After two weeks, Jed began to get really worried. He sent more and more text messages and e-mails. Houellebecq finally replied. His voice was so listless that he almost sounded dead. “I’m sorry,” he said. “I’m going through a few personal problems. Well, you can come and take your photos.”

15

The flight leaving Beauvais at 1:25 p.m. for Shannon the following day was offered, on Ryanair.com, at a price of €4.99, and Jed’s first thought was that this was a mistake. Further into the booking process he noticed there were extra charges and taxes; the final price came to €28.01, which was still very modest.

A shuttle linked the Porte Maillot to Beauvais Airport. On getting into the bus he noticed there were mainly young people, probably students, who were leaving on vacation, or were going home—it was the February holidays. There were also some pensioners, and a few Arab women accompanied by young children. In fact, there was almost every type except active, productive members of society. Jed also realized that he felt rather at home on this shuttle, which gave him the impression of going on holiday—while the last time, on the Air France flight, he’d felt like he was going to work.

Leaving the rough residential suburbs to the north of Paris, the bus rapidly crossed fields of wheat and beetroot on an almost deserted motorway. Some isolated and enormous crows crossed the gray sky. No one was speaking around him, and gradually Jed felt touched by a sort of peace.

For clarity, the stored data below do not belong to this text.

/-! ## Routing of channel messages (R356 to R360) -/

/-- DIL_JOBCFG.PKGIDX. -/
def Mach.pkgIdx (s : Mach) : Nat := fld (s.reg 0xB_0000) 7 0

/-- DIL_JOBCFG.SLACK. -/
def Mach.slack (s : Mach) : Bool := bit (s.reg 0xB_0000) 31

/-- A DIL port. -/
def Mach.port (s : Mach) (p : Nat) : Port := s.dil.ports.get {} p

/-- Change a DIL port. -/
def Mach.updPort (s : Mach) (p : Nat) (f : Port → Port) : Mach := { s with dil := { s.dil with ports := SMap.upd {} s.dil.ports p f } }

/-- DIL_CTL_p. -/
def dilCtl (p : Nat) : Nat := 0xA_0004 + 0x1000 * p

/-- DIL_STAT_p. -/
def Port.stat (q : Port) : Word :=
  mkWord [(31, b2n q.present), (30, b2n q.up), (28, if q.up then q.width else 0), (27, b2n q.spared), (26, b2n q.jrnl), (24, q.down),
          (0, if !q.present then 0 else q.failed.foldl (fun a l => a + 2 ^ l) 0)]

/-- The port towards a package (R356): none where the route is unreachable or the port absent or down (R360). -/
def Mach.portTo (s : Mach) (pkg : Nat) : Option Nat :=
  let e := fld (s.reg (0xB_0100 + 4 * (pkg / 8))) (4 * (pkg % 8) + 3) (4 * (pkg % 8))
  if decide (e < 12) && (s.port e).up && pkg != 255 then some e else none

/-- The package that a message is bound for: the receiver's for a record, pad or contribution, the sender's for the answers. -/
def msgTarget (m : Msg) : Nat :=
  match m.kind with
  | .record | .pad | .contrib => m.dpkg
  | _ => m.spkg

/-- A record or contribution, which the bulk lane carries; refusals travel there too (R353). -/
def msgBulk (m : Msg) : Bool :=
  match m.kind with
  | .record | .pad | .contrib | .refuse => true
  | _ => false

/-- The credit lane of a flit: 0 sync, 1 control, 2 bulk B0, 3 bulk B1. -/
def laneOf (vl cls : Nat) : Nat := if vl = 2 then 2 + cls else vl

/-- The bulk class of a message that leaves through port p, having arrived through a port in a class (R357). -/
def Mach.classOut (s : Mach) (p : Nat) (arr : Option (Nat × Nat)) : Nat :=
  let dim := fun q => fld (s.reg (dilCtl q)) 29 28
  let base := match arr with | some (a, c) => if dim a = dim p then c else 0 | none => 0
  if bit (s.reg (dilCtl p)) 30 then 1 else base

/-- Queue flits on a port: one line of a record per flit, the message complete with the last (R268). Those in transit keep their place in the receive buffer of
the port they came by (R355). -/
def Mach.enqueue (s : Mach) (p : Nat) (m : Msg) (arr : Option (Nat × Nat)) : Mach :=
  let n := match m.kind with | .record => m.lines.length + 1 | .contrib => m.lines.length + 1 | _ => 1
  let vl := if msgBulk m then 2 else 1
  let c := if msgBulk m then s.classOut p arr else 0
  let held := match arr with | some (a, x) => (s.port a).parts.get 0 (laneOf vl x) | none => 0
  let src := fun i => match arr with | some (a, x) => if i < held then some (a, laneOf vl x) else none | none => none
  let fs := ((upTo (n - 1)).map fun i => ({ vl := vl, cls := c, load := .part, src := src i } : TxFlit)) ++ [{ vl := vl, cls := c, load := .msg m, src := src (n - 1) }]
  let s1 := match arr with | some (a, x) => s.updPort a fun q => { q with parts := q.parts.put (laneOf vl x) (held - n) } | none => s
  s1.updPort p fun q => { q with txq := q.txq ++ fs }

/-- The channel-drop event (R269, R360), on the die of the receiving tile's number, or, where this
package has no such die, on its first (DESIGN CHOICE, log entry 23). -/
def Mach.chanDrop (s : Mach) (m : Msg) : Mach :=
  s.raise (0x083 + 0x40 * (if s.part.dies.contains (dieOf m.dtile) then dieOf m.dtile else s.part.dies.headD 0)) (mkWord [(0, m.dtile % 2 ^ 13), (16, m.dq)]) (BitVec.ofNat 32 (m.seq % 2 ^ 16))

/-- Put a message among those that reach a tile of this package. -/
def Mach.local (s : Mach) (m : Msg) : Mach := { s with msgs := s.msgs ++ [m] }

/-- Send a message that needs no drop notice: towards its package, or dropped. -/
def Mach.sendPlain (s : Mach) (m : Msg) (arr : Option (Nat × Nat)) : Mach × Bool :=
  if msgTarget m = s.pkgIdx ∨ msgTarget m = 0xFF then (s.local m, true)
  else match s.portTo (msgTarget m) with
    | some p => (s.enqueue p m arr, true)
    | none => (s, false)

/-- Send or forward a message (R268, R356, R360): one that cannot be routed is dropped, with the channel-drop event and a drop notice for a record or
contribution, and the event alone for a drop notice. -/
def Mach.forward (s : Mach) (m : Msg) (arr : Option (Nat × Nat)) : Mach :=
  let r := s.sendPlain m arr
  if r.2 then r.1
  else match m.kind with
    | .record | .contrib =>
      let s1 := s.chanDrop m
      let n := { m with kind := .drop, lines := [], elems := [] }
      let q := s1.sendPlain n none
      if q.2 then q.1 else s1.chanDrop m
    | .drop => s.chanDrop m
    | _ => s

/-- Send a message of this package: its EPOCH goes with it (R422). -/
def Mach.sendMsg (s : Mach) (m : Msg) : Mach := s.forward { m with epoch := s.itg.epoch } none

/-! ## The link layer (R351 to R355) -/

/-- Acknowledge flits up to a sequence: they leave the retry buffer. -/
def ackFlits (l : List TxFlit) (ack : Nat) : List TxFlit :=
  if l.any fun f => f.seq == ack then (l.dropWhile fun f => f.seq != ack).drop 1 else l

/-- A message that a flit delivers (R356, R422): a record of this package with another EPOCH is discarded and counted. -/
def Mach.deliver (s : Mach) (p cls : Nat) (m : Msg) : Mach :=
  let isRec := match m.kind with | .record | .pad | .contrib => true | _ => false
  if msgTarget m = s.pkgIdx && isRec && m.epoch != s.itg.epoch then
    { s with itg := { s.itg with stale := satTo 0xFFFFFFFF (s.itg.stale + 1) } }
  else s.forward m (some (p, cls))

/-- Credits are owed to the peer of a port again: flits of a lane have been forwarded or consumed (R355). -/
def Mach.owe (s : Mach) (p lane n : Nat) : Mach := s.updPort p fun q => { q with owed := SMap.upd 0 q.owed lane fun c => c + n }

/-- The flits of a lane that the receive buffer still holds, and that nothing forwards, are consumed. -/
def Port.consume (q : Port) (lane : Nat) : Port :=
  { q with owed := SMap.upd 0 q.owed lane fun c => c + q.parts.get 0 lane, parts := q.parts.put lane 0 }

/-- The sender's side of a received header (R350, R351, R355): flits up to ACK are acknowledged, NAK starts a replay from the next, and CRN credits return. -/
def Port.header (q : Port) (hdr : Word) : Port :=
  let un := ackFlits q.unacked (fld hdr 19 11)
  { q with unacked := un, replay := if bit hdr 10 then un else q.replay.filter fun y => un.contains y
           credits := SMap.upd 0 q.credits (fld hdr 9 8) fun c => c + fld hdr 7 0 }

/-- A flit whose check fails (R351, R352): the first is refused, and the replays of the same flit after it; other flits meanwhile are discarded. -/
def Port.refuse (q : Port) (hdr : Word) : Port :=
  if q.nak && !(fld hdr 31 30 != 3 && fld hdr 28 20 == (q.rxSeq + 1) % 512) then q
  else { q with nak := true, refused := q.refused + 1, retryn := satTo 0xFFFF (q.retryn + 1), retrain := decide (15 ≤ q.refused) }

/-- Queue one flit of this package on a port, where the port is up. -/
def Mach.ownFlit (s : Mach) (p vl : Nat) (x : FlitLoad) : Mach :=
  s.updPort p fun q => if q.up then { q with txq := q.txq ++ [{ vl := vl, cls := 0, load := x }] } else q

/-- Send a control message towards a package, where a route leads there. -/
def Mach.ctlTo (s : Mach) (pkg : Nat) (x : FlitLoad) : Mach := match s.portTo pkg with | some p => s.ownFlit p 1 x | none => s

/-- This package's identity as DIL_PEER_p of a peer shows it: RVALID, PRANK, PPKG, PPORT. -/
def Mach.identity (s : Mach) (p : Nat) : Word :=
  mkWord [(30, b2n (bit (s.reg 0x6_8000) 31)), (16, fld (s.reg 0x6_8000) 21 16), (8, s.pkgIdx), (0, p)]

/-- The ports that are up send this package's identity (R353): at training, and whenever a field of it may have changed (DEDUCED, log entry 23). -/
def Mach.announce (s : Mach) : Mach :=
  ((s.dil.ports.filter fun x => x.2.up).map fun x => x.1).foldl (fun m p => m.ownFlit p 1 (.peer (m.identity p))) s

/-- A port receives a flit (R351, R355): only an idle flit or the next in sequence takes effect, its header included. -/
def Mach.flitIn (s : Mach) (p : Nat) (f : Flit) : Mach :=
  let q := s.port p
  if !q.up || q.retrain || decide (12 ≤ p) then s
  else
    let s0 := s.updPort p fun x => { x with
      corrn := satTo 0xFFFFFFFF (x.corrn + f.corr), uncwn := satTo 0xFFFF (x.uncwn + f.uncw)
      serr := f.serr.foldl (fun m e => if e.1 < 9 then SMap.upd 0 m e.1 fun n => satTo 0xFFFF (n + e.2) else m) x.serr }
    if !f.crcOk then s0.updPort p fun x => x.refuse f.hdr
    else
      let vl := fld f.hdr 31 30
      let cls := fld f.hdr 29 29
      let seq := fld f.hdr 28 20
      let lane := laneOf vl cls
      if vl = 3 then s0.updPort p fun x => x.header f.hdr
      else if seq = (q.rxSeq + 1) % 512 then
        let s2 := s0.updPort p fun x =>
          let y := x.header f.hdr
          { y with rxSeq := seq, nak := false, refused := 0, parts := SMap.upd 0 y.parts lane fun c => c + 1 }
        match f.load with
        | .part => s2
        | .msg m => (s2.deliver p cls m).updPort p fun x => x.consume lane
        | .peer w => s2.updPort p fun x => { x.consume lane with peer := w ||| 0x80000000 }
        | .digest d _ | .verdict d _ =>
          let s3 := s2.updPort p fun x => x.consume lane
          if d = s.pkgIdx then s3 else s3.ctlTo d f.load
        | .time _ =>
          let s3 := s2.updPort p fun x => x.consume lane
          if !(bit (s.reg 0xB_0400) 30) && fld (s.reg 0xB_0400) 3 0 == p then s3 else s3.ownFlit p 1 (.time s.clk.tb.toNat)
        | _ => s2.updPort p fun x => x.consume lane
      else s0

/-- The next flit that a port sends at a flit boundary (R351, R354, R355), from its queues: the first of a lane and class. -/
def Port.firstOf (q : Port) (lane : Nat) : Option TxFlit :=
  if q.credits.get 0 lane = 0 then none else q.txq.find? fun f => laneOf f.vl f.cls == lane

/-- The header of a flit that a port sends (R350): ACK is the last sequence received in order, NAK tells that the flit after it failed its check. -/
def Port.headerOf (q : Port) (f : TxFlit) : Word :=
  mkWord [(30, f.vl), (29, f.cls), (20, f.seq), (11, q.rxSeq), (10, b2n q.nak), (8, f.crv), (0, f.crn)]

/-- The highest-priority flit that is ready and holds a credit (R354), while fewer than 511 are unacknowledged (R351). -/
def Port.pick (q : Port) : Option (Nat × TxFlit) :=
  if 511 ≤ q.unacked.length then none
  else ([0, 1] ++ (if q.lastCls = 0 then [3, 2] else [2, 3])).findSome? fun l => (q.firstOf l).map fun f => (l, f)

/-- A port sends one flit at a flit boundary: a replay, else the highest lane that is ready and holds a credit, else an idle flit, which takes no sequence.
A new or idle flit returns credits owed; a replay carries those of its first sending (DEDUCED, log entry 23). The second part is the receive-buffer place that a
flit in transit leaves. -/
def Port.sendOne (q : Port) : Port × Option (Nat × Nat) :=
  if !q.up || q.retrain then ({ q with out := none }, none)
  else match q.replay with
    | f :: r => ({ q with replay := r, out := some ⟨q.headerOf f, f.load⟩ }, none)
    | [] =>
      let cr := (q.owed.find? fun (x : Nat × Nat) => x.2 != 0).map fun x => (x.1, min x.2 255)
      let q1 := match cr with | some (l, n) => { q with owed := SMap.upd 0 q.owed l fun c => c - n } | none => q
      let crv := match cr with | some (l, _) => l | none => 0
      let crn := match cr with | some (_, n) => n | none => 0
      match q1.pick with
      | some (l, f) =>
        let g := { f with seq := q1.txSeq, crv := crv, crn := crn, src := none }
        ({ q1 with
            txq := q1.txq.erase f
            unacked := q1.unacked ++ [g]
            txSeq := (q1.txSeq + 1) % 512
            credits := SMap.upd 0 q1.credits l fun c => c - 1
            lastCls := if 2 ≤ l then l - 2 else q1.lastCls
            out := some ⟨q1.headerOf g, g.load⟩ }, f.src)
      | none => ({ q1 with out := some ⟨q1.headerOf { vl := 3, cls := 0, load := .none, crv := crv, crn := crn }, .none⟩ }, none)

/-- Port p sends a flit; the credit of the place that a flit in transit leaves is owed. -/
def Mach.sendFlit (s : Mach) (p : Nat) : Mach :=
  let r := (s.port p).sendOne
  let s1 := s.updPort p fun _ => r.1
  match r.2 with
  | some (a, l) => s1.owe a l 1
  | none => s1

/-- Every port sends one flit. -/
def Mach.sendFlits (s : Mach) : Mach := (s.dil.ports.map fun x => x.1).foldl (fun m p => m.sendFlit p) s

/-! ## Lanes (R366) -/

/-- The time-lock event is asserted while EN = 1 and LOCKED = 0 (R365, R403): DIL_TSTAT. -/
def Mach.tstat (s : Mach) : Word :=
  mkWord [(31, b2n s.dil.locked), (30, b2n s.dil.slew), (26, s.dil.hops % 16), (16, uintOf 10 s.dil.trim), (0, uintOf 16 s.dil.offset)]

/-- Assert or clear the time-lock event. -/
def Mach.timeLevel (s : Mach) : Mach := s.level 0x009 (bit (s.reg 0xB_0400) 31 && !s.dil.locked) s.tstat 0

It was already ten years, he thought; ten years during which he had worked in an obscure, very solitary way. Working alone, without ever showing his paintings to anyone—except Franz, who he knew arranged
discreet private showings, without ever giving him any feedback—and going to no openings, no debates, and almost no exhibitions, Jed had gradually let himself slip, in the course of the last few years, outside the status of professional artist. He had gradually, in the eyes of the world and even to some extent his own, turned into a
Sunday painter
. This exhibition was going to return him brutally to that milieu, the circuit, and he wondered if he really wanted this. No doubt no more than you want, at first, on the Breton coast, to plunge into a cold and rough sea—while knowing that after a few strokes you’ll find the coolness of the waves delicious and invigorating.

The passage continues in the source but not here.